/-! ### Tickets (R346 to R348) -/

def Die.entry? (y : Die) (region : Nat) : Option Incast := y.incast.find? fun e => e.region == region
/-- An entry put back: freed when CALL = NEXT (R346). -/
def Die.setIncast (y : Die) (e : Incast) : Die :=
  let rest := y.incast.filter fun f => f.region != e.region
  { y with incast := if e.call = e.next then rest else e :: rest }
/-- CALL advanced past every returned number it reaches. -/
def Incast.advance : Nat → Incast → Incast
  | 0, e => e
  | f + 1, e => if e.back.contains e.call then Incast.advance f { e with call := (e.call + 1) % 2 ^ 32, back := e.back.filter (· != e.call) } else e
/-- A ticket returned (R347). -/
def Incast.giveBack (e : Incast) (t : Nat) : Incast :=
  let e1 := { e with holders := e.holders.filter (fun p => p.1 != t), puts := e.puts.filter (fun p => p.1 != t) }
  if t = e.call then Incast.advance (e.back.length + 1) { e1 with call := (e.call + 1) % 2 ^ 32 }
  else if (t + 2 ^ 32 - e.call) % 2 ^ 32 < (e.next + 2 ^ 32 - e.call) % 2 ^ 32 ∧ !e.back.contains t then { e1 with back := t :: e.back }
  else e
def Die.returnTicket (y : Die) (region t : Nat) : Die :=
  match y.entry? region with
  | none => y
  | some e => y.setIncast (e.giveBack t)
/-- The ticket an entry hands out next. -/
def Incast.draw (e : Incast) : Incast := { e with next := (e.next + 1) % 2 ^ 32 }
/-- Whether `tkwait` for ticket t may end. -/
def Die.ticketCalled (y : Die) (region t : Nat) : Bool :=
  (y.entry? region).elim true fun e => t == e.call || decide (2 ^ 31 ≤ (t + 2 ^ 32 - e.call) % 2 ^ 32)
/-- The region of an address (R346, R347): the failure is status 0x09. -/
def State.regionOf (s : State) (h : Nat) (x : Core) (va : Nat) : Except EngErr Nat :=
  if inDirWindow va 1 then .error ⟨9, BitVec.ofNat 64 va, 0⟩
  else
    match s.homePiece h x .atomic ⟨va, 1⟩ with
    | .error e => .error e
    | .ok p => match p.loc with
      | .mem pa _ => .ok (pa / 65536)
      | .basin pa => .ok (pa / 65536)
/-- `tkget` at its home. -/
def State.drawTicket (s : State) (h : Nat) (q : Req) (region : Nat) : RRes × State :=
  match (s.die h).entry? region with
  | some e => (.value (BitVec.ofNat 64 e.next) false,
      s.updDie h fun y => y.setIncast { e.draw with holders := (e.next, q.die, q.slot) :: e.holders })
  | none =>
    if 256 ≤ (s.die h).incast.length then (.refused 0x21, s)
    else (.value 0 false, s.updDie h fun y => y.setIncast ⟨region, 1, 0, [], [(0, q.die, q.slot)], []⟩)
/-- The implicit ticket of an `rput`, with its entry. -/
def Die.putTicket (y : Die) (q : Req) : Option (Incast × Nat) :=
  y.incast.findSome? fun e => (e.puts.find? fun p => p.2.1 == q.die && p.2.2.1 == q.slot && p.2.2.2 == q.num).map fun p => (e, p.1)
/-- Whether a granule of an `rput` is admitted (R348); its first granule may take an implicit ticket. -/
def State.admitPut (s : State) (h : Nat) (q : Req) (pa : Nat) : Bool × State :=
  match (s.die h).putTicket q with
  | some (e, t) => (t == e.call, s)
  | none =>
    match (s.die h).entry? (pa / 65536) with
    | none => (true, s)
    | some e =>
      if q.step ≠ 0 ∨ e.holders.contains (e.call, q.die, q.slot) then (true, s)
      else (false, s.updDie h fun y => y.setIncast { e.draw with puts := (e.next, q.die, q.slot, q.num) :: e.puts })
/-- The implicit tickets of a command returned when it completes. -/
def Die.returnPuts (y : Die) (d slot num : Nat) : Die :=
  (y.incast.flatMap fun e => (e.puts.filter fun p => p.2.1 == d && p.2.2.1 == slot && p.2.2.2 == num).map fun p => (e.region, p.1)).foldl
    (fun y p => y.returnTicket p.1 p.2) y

Goal of the exercise:
Lines from the entries that contain the string "match" must be found and copied.

Exercise response:
  match y.entry? region with
    match s.homePiece h x .atomic ⟨va, 1⟩ with
    | .ok p => match p.loc with
  match (s.die h).entry? region with
  match (s.die h).putTicket q with
    match (s.die h).entry? (pa / 65536) with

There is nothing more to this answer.